The 2011 global information security workforce survey collected responses last fall through a website from 10,413 professionals in the public and private sectors, including 145 federal chief-level managers.
On the whole, U.S. government cyber officials accounted for a larger share of the top paybands relative to information security executives worldwide. For example, a quarter of government executives polled were making between $100,000 and $119,000, while just 19 percent of the total respondent pool was paid within that range.
In the lower salary range, the opposite was true: There were more low-paid executives in the total population than in the public sector.
Only 3 percent of federal cybersecurity chiefs earned $59,999 or less, while 21 percent of senior-level professionals worldwide were paid at the bottom level.
"The U.S. federal C-suite reported very competitive salaries when compared to private sector CXOs," wrote the study's author, Robert Ayoub, an analyst in Frost and Sullivan's information and communication technologies practice. "This was encouraging news and illustrated the priority that information security has within the U.S. federal government."
By some accounts, the nation needs to bolster the ranks of cyber specialists from 1,000 to 30,000 as the frequency and sophistication of threats grow. Currently, a large amount of federal information security work is performed by commercial contractors. In most occupations, the federal government has traditionally compensated staff at rates lower than the commercial sector's.

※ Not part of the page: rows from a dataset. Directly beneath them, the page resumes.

-- ==== Sys2Proof/Tests/Slice0.lean ====
section
/-! SUPPORT. The model's own tests, with expected results from the spec (95_test_vectors.md ids in the comments), and
the witnesses that the hypotheses of the statements can be met. -/

namespace Sys2Proof.Tests

open Sys2Proof.Machine

-- One theorem after another: the tests' kernel evaluations would otherwise wait on each other in many threads.
set_option Elab.async false

/-! ### Helpers -/

/-- The outcome is a next state with the property. -/
def nextHas (o : Host.Outcome State Fault Refusal) (p : State → Bool) : Bool :=
  match o with
  | .next t => p t
  | .fault _ => false
  | .refused _ => false

/-- The outcome is that refusal. -/
def refusesWith (o : Host.Outcome State Fault Refusal) (r : Refusal) : Bool :=
  match o with
  | .next _ => false
  | .fault _ => false
  | .refused q => decide (q = r)

theorem nextHas_spec {o : Host.Outcome State Fault Refusal} {p : State → Bool} (h : nextHas o p = true) :
    ∃ t, o = .next t ∧ p t = true := by
  cases o with
  | next t => exact ⟨t, rfl, h⟩
  | fault f => cases h
  | refused r => cases h

theorem refusesWith_spec {o : Host.Outcome State Fault Refusal} {r : Refusal} (h : refusesWith o r = true) :
    o = .refused r := by
  cases o with
  | next t => cases h
  | fault f => cases h
  | refused q => simp only [refusesWith, decide_eq_true_eq] at h; rw [h]

/-- Reset, with the argument registers programmed. -/
def ready (src dst w h : Word) : State :=
  { State.reset with srcAddr := src, dstAddr := dst, width := w, height := h }

/-- The arguments most vectors use: an 8x1 raster at 0x1000, its output at 0x2000. -/
def ready8 : State := ready 0x1000#32 0x2000#32 8#32 1#32

/-- Memory with a list of bytes stored from an address on. -/
def storeAll (a : Nat) (bytes : List Byte) (m : Memory) : Memory :=
  (bytes.foldl (fun p v => (p.1 + 1, Memory.write p.2 p.1 v)) (a, m)).2

/-- A raster of (R,G,B) pixels with alpha 0xFF, stored at an address. -/
def raster (a : Nat) (ps : List (Nat × Nat × Nat)) : Memory :=
  storeAll a (ps.flatMap fun p => [BitVec.ofNat 8 p.1, BitVec.ofNat 8 p.2.1, BitVec.ofNat 8 p.2.2, 255#8]) []

/-- The raster of program P1: black and white alternating. -/
def rasterP1 : Memory :=
  raster 0x1000 [(0, 0, 0), (255, 255, 255), (0, 0, 0), (255, 255, 255), (0, 0, 0), (255, 255, 255), (0, 0, 0),
    (255, 255, 255)]

/-- The raster of program P2. -/
def rasterP2 : Memory :=
  raster 0x1000 [(255, 255, 255), (150, 150, 150), (100, 100, 100), (10, 10, 10), (64, 64, 65), (64, 65, 65),
    (192, 192, 193), (193, 193, 193)]

/-- The running command of conversion `c` on `ready8`, at output byte `g`, on a platform. -/
def busyOn (c : Conv) (g : Nat) (p : Platform) : State :=
  { ready8 with
    ctrl := { mode := c.mode, order := .msbFirst, ie := false }
    status := { busy := true, done := false, err := false, errcode := 0#4 }
    outlen := BitVec.ofNat 32 (outputLength c 8)
    engine := { g := g, len := outputLength c 8, mode := c.mode, order := .msbFirst }
    unsynced := [{ dst := 0x2000, len := outputLength c 8, old := [] }]
    platform := p }

/-- A running command on a platform that answers every access. -/
def busyAt (c : Conv) (g : Nat) : State := busyOn c g Platform.ordinary

/-- A platform with one address whose accesses of one kind get an error response. -/
def faultAt (k : AccessKind) (a : Nat) : Platform :=
  { Platform.ordinary with faults := [{ kind := k, lo := a, len := 1 }] }

/-- A platform with one address whose accesses of one kind never get a response. -/
def hangAt (k : AccessKind) (a : Nat) : Platform :=
  { Platform.ordinary with hangs := [{ kind := k, lo := a, len := 1 }] }

/-- A command that has ended with DONE, and one that was rejected with ERR_DIM. -/
def doneState : State := { ready8 with status := { busy := false, done := true, err := false, errcode := 0#4 } }
def errState : State := { ready8 with status := { busy := false, done := false, err := true, errcode := 2#4 } }

/-- A state with one event scheduled. -/
def withEvent (e : Event) (s : State) : State := { s with schedule := [e] }

/-! ### Well-formedness (the smoke test: each check refuses an ill-formed term) -/

theorem test_wf_refuses_reserved_bits : ctrlWordWf 0x00000021#32 = false ∧ ctrlWordWf 0x80000001#32 = false ∧
    ctrlWordWf 0x0000001F#32 = true := by decide

theorem test_wf_refuses_gray8_lsb : CmdForm.wf { conv := .gray8, lsb := true, ie := false } = false ∧
    Stmt.wf (.cmd { conv := .gray8, lsb := true, ie := true }) = false ∧
    Stmt.wf (.conv { conv := .gray8, lsb := true, ie := false } 0#32 0#32 8#32 1#32) = false ∧
    Stmt.wf (.cmd { conv := .gray2, lsb := true, ie := true }) = true := by decide

theorem test_wf_refuses_offsets : Stmt.wf (.w32 0x02 0#32) = false ∧ Stmt.wf (.r32 0x20) = false ∧
    Stmt.wf (.poll 0x05 0#32 0#32) = false ∧ Stmt.wf (.w32 0x1C 0#32) = true := by decide

/-! ### Decoding: words written out bit by bit from 30_encoding.md R70, R71, R77 -/

theorem test_decode_convMono :
    decodeWord 0b00000000000000000000000000001001#32 = .convMono .lsbFirst false ∧
    decodeWord 0b00000000000000000000000000010001#32 = .convMono .msbFirst true := by decide

theorem test_decode_convGray8 :
    decodeWord 0b00000000000000000000000000010011#32 = .convGray8 .msbFirst true ∧
    decodeWord 0b00000000000000000000000000001011#32 = .convGray8 .lsbFirst false := by decide

theorem test_decode_convGray2 :
    decodeWord 0b00000000000000000000000000011101#32 = .convGray2 .lsbFirst true ∧
    decodeWord 0b00000000000000000000000000000101#32 = .convGray2 .msbFirst false := by decide

theorem test_decode_reservedMode :
    decodeWord 0b00000000000000000000000000001111#32 = .reservedMode .lsbFirst false ∧
    decodeWord 0b00000000000000000000000000010111#32 = .reservedMode .msbFirst true := by decide

theorem test_decode_ctrlSet :
    decodeWord 0b00000000000000000000000000001010#32 = .ctrlSet .gray8 .lsbFirst false ∧
    decodeWord 0b11111111111111111111111111111110#32 = .ctrlSet .reserved .lsbFirst true := by decide

theorem test_decode_table_word : decodeTableWord 32 0x15 = some (.convGray2 .msbFirst true) ∧
    decodeTableWord 8 0x05 = some (.convGray2 .msbFirst false) ∧ decodeTableWord 33 0x05 = none ∧
    decodeTableWord 3 0x0D = none := by decide
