-- ==== Sys2Proof/Machine/Digest.lean ====
section
/-! DEFINITION. Machine/Digest.lean: the canonical content of the game table and its digest (R21), and the history ring
(R22). -/

namespace Sys2Proof.Machine

/-- R21: the hold set's bytes: the station mask, then each entry's expiry tick in ascending station order. -/
def holdBytes (holds : Vector (Option Word16) 16) : List Byte :=
  toBytes 2 (maskOf 16 (fun k : Station => holds[k].isSome)).toNat
    ++ holds.toList.flatMap fun x => match x with
      | some expiry => toBytes 2 expiry.toNat
      | none => []

/-- R21: the roll-call reference digest's bytes. -/
def referenceBytes : Option Word16 → List Byte
  | none => [0#8]
  | some d => 1#8 :: toBytes 2 d.toNat

/-- R21: the refusal record's bytes. -/
def refusalBytes : Option RefusalRecord → List Byte
  | none => [0#8]
  | some r =>
    [1#8, byte r.kind.code, byte r.sender.val, byte r.reason.code, subByte r.sub] ++ toBytes 4 r.ordinal.toNat
      ++ [indexOrFF r.argument]

/-- R21: a player record's bytes. -/
def Player.bytes (p : Player) : List Byte :=
  toBytes 5 p.score ++ [byte p.locksLit, p.completed, byte (flag p.sweepQualified)]

/-- R21: a membership entry's bytes. -/
def Member.bytes (m : Member) : List Byte :=
  byte m.state.code :: toBytes 2 m.lastHeard.toNat ++ [m.declared, rolesByte m.trough m.start]
    ++ toBytes 2 (m.digest.getD 0#16).toNat

/-- R21: an instance's bytes. -/
def ModeEntry.bytes (e : ModeEntry) : List Byte :=
  [byte e.mode.val, byte (playerNumber e.player), byte e.state.code] ++ toBytes 2 e.remaining ++ [byte e.progress]

/-- R21: the canonical content of the game table, in its order. -/
def GameTable.canonical (t : GameTable) : List Byte :=
  byte t.phase.code :: toBytes 4 t.ordinal.toNat ++ toBytes 2 t.tick.toNat
    ++ [byte t.rollcallRemaining, byte t.playerCount, byte (playerNumber t.currentPlayer), byte t.ballNumber]
    ++ [byte t.inPlay, byte t.returning, byte t.servePending]
    ++ toBytes 2 t.saveWindow
    ++ [byte (flag t.multiball + 2 * flag t.launchSeen + 4 * flag t.tilted), byte t.nudgeCount]
    ++ toBytes 3 t.jackpot ++ [byte t.ballEndRemaining]
    ++ holdBytes t.holds ++ referenceBytes t.referenceDigest ++ refusalBytes t.refusal
    ++ t.players.toList.flatMap Player.bytes
    ++ t.members.toList.flatMap Member.bytes
    ++ t.slots.toList.flatMap (fun r => byte r.code :: r.fieldBytes)
    ++ byte t.modes.length :: t.modes.flatMap ModeEntry.bytes

/-- R21: the digest. -/
def GameTable.digest (t : GameTable) : Word16 := crc16 t.canonical

/-- R22: the ring gains an entry, losing its oldest where it is full. -/
def pushHistory (ring : List (Word32 × Word16)) (e : Word32 × Word16) : List (Word32 × Word16) :=
  if ring.length < Config.historyCapacity then ring ++ [e] else ring.drop 1 ++ [e]

/-- R22: the lookup by a 16-bit basis. -/
def lookupBasis (ring : List (Word32 × Word16)) (basis : Word16) : Option Word16 :=
  (ring.find? fun e => e.1.truncate 16 == basis).map Prod.snd

end Sys2Proof.Machine
end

Federal chief information security officers can expect to earn up to $180,000, or they can secure bonuses that may increase their wages to as much as $220,000, according to (ISC)2 Executive Director Hord Tipton. Some private sector "hunters," network operators and penetration testers adept at finding vulnerabilities pull in close to $175,000, according to Alan Paller, director of research at the SANS Institute, a cybersecurity training center.
"The U.S. government, according to the survey, is not underpaying security professionals," said Tipton, a former Interior Department CIO.
Among the other trends identified by the 2011 review: Government security chiefs and CIOs are embracing social networking tools such as Facebook, but are not necessarily applying controls to guard against less-than-careful employees. About 20 percent of federal survey participants said they did not filter content, block websites or enforce other restrictions on social media use by employees.
Government senior security executives reported that the ubiquity of mobile devices poses challenges, but they are less concerned about potential threats than the total group surveyed is. The majority of government respondents said about a quarter of their personnel have the appliances. Close to 60 percent of them ranked mobile devices as a top or high concern among a list of potential threats that included software vulnerabilities, cyberterrorism and "cloud" IT services accessed over the Internet. But that is a lower number than the 66 percent of executives worldwide who are worried about breaches via smartphones and tablets.
The authors speculated that the discrepancy is due to the tight safeguards placed on federally issued devices and long-existing standards for use.
Also of note, government chiefs were extra fearful of cyberterrorism, with that potential threat ranking 14 percent higher as a concern in the public sector than in the global population.